*Assignment*. In the entries below, find the line with "built inv, _, s) =>" and the line with "def delta48 (x". Reproduce those two lines and every line between them exactly, and nothing more.

Dataset records
- - -

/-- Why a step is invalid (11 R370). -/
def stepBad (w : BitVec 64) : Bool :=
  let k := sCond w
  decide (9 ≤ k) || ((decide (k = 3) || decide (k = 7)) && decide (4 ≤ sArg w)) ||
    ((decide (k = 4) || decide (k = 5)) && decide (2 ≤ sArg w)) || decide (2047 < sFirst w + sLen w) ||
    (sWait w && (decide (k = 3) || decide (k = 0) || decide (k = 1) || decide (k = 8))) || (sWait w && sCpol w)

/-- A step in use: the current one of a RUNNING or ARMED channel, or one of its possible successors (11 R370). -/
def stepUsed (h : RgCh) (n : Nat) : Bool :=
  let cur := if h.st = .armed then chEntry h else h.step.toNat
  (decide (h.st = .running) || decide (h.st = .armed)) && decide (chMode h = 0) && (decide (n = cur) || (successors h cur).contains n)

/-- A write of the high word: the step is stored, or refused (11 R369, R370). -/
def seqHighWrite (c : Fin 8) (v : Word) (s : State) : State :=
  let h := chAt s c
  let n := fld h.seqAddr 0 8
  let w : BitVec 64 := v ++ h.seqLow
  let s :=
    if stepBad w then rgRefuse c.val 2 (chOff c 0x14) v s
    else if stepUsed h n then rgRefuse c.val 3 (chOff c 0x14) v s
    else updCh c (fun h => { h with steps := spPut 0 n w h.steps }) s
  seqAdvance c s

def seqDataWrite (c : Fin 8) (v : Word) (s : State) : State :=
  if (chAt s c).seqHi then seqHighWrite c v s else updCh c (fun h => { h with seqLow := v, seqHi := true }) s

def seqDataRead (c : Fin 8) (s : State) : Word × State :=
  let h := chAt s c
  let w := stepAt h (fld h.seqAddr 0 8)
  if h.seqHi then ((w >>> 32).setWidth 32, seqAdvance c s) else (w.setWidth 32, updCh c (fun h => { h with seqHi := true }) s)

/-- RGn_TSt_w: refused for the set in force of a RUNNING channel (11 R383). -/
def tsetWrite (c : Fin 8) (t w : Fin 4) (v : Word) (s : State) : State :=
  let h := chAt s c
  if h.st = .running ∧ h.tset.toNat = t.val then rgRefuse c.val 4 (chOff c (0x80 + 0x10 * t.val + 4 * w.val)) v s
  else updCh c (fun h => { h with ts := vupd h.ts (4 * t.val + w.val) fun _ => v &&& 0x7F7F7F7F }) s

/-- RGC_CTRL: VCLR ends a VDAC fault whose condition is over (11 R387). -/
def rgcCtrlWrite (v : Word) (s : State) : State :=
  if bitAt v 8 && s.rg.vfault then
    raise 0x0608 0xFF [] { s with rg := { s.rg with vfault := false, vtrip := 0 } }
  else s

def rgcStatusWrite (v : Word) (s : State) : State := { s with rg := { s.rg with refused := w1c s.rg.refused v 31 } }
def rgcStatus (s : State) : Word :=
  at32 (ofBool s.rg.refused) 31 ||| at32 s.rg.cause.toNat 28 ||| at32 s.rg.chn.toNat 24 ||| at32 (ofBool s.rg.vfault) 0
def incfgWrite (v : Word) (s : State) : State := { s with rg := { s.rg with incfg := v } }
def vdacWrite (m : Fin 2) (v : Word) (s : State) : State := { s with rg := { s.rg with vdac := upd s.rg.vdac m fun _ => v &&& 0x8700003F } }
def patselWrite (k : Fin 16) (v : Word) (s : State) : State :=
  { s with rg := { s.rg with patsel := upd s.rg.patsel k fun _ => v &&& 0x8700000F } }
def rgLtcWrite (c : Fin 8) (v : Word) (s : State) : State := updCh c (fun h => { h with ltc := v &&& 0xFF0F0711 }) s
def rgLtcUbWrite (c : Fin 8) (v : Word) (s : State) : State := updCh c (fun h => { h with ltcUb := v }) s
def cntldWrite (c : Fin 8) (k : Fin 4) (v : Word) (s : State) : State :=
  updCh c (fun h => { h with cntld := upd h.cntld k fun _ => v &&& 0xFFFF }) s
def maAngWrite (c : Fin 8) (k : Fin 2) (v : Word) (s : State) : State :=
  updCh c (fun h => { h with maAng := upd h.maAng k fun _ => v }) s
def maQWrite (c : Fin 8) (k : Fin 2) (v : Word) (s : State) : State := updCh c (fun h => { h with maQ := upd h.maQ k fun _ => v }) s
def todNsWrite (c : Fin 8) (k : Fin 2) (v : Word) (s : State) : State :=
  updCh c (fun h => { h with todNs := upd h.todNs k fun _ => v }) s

- - -

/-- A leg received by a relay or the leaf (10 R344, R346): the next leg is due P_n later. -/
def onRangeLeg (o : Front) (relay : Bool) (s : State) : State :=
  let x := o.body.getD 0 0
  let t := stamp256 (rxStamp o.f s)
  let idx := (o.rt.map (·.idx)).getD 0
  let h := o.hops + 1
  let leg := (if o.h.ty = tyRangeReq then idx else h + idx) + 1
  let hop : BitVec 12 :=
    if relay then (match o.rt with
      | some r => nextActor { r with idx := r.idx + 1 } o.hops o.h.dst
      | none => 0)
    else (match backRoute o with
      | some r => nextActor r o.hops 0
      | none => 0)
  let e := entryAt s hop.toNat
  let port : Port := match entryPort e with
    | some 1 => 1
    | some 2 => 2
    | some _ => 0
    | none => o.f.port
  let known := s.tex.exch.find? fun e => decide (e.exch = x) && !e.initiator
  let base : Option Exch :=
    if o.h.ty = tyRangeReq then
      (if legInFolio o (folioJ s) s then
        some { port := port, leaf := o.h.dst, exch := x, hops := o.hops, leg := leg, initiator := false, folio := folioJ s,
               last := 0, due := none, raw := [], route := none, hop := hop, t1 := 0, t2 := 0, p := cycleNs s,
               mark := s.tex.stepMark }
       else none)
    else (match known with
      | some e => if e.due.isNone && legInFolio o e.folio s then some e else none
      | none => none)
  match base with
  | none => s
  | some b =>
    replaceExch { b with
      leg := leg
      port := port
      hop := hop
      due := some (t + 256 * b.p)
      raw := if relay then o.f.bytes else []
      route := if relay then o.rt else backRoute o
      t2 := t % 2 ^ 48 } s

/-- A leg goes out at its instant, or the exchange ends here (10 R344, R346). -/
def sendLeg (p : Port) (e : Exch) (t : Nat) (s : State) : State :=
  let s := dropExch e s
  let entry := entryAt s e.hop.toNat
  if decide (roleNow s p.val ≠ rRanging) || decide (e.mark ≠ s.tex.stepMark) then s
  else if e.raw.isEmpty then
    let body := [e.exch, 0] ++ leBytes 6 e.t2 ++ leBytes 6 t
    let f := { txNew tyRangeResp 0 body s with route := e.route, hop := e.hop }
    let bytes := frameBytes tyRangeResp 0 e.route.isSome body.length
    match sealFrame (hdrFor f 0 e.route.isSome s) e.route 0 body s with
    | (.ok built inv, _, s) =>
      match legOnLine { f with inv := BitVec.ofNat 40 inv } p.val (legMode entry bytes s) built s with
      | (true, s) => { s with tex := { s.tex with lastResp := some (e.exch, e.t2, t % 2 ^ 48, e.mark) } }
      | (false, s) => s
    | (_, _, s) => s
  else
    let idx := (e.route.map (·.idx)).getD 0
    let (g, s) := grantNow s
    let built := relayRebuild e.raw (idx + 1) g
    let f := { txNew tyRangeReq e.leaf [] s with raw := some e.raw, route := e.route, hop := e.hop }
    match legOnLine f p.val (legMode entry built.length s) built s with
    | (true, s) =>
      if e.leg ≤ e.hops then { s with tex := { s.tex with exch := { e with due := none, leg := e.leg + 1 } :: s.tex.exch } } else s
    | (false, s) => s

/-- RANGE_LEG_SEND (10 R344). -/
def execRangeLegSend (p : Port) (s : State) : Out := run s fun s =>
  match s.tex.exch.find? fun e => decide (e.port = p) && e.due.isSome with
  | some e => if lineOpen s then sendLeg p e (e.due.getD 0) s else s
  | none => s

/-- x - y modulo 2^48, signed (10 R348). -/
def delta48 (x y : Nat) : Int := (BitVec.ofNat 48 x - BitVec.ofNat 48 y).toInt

- - -

*Written reply*.
    | (.ok built inv, _, s) =>
      match legOnLine { f with inv := BitVec.ofNat 40 inv } p.val (legMode entry bytes s) built s with
      | (true, s) => { s with tex := { s.tex with lastResp := some (e.exch, e.t2, t % 2 ^ 48, e.mark) } }
      | (false, s) => s
    | (_, _, s) => s
  else
    let idx := (e.route.map (·.idx)).getD 0
    let (g, s) := grantNow s
    let built := relayRebuild e.raw (idx + 1) g
    let f := { txNew tyRangeReq e.leaf [] s with raw := some e.raw, route := e.route, hop := e.hop }
    match legOnLine f p.val (legMode entry built.length s) built s with
    | (true, s) =>
      if e.leg ≤ e.hops then { s with tex := { s.tex with exch := { e with due := none, leg := e.leg + 1 } :: s.tex.exch } } else s
    | (false, s) => s

/-- RANGE_LEG_SEND (10 R344). -/
def execRangeLegSend (p : Port) (s : State) : Out := run s fun s =>
  match s.tex.exch.find? fun e => decide (e.port = p) && e.due.isSome with
  | some e => if lineOpen s then sendLeg p e (e.due.getD 0) s else s
  | none => s

/-- x - y modulo 2^48, signed (10 R348). -/
def delta48 (x y : Nat) : Int := (BitVec.ofNat 48 x - BitVec.ofNat 48 y).toInt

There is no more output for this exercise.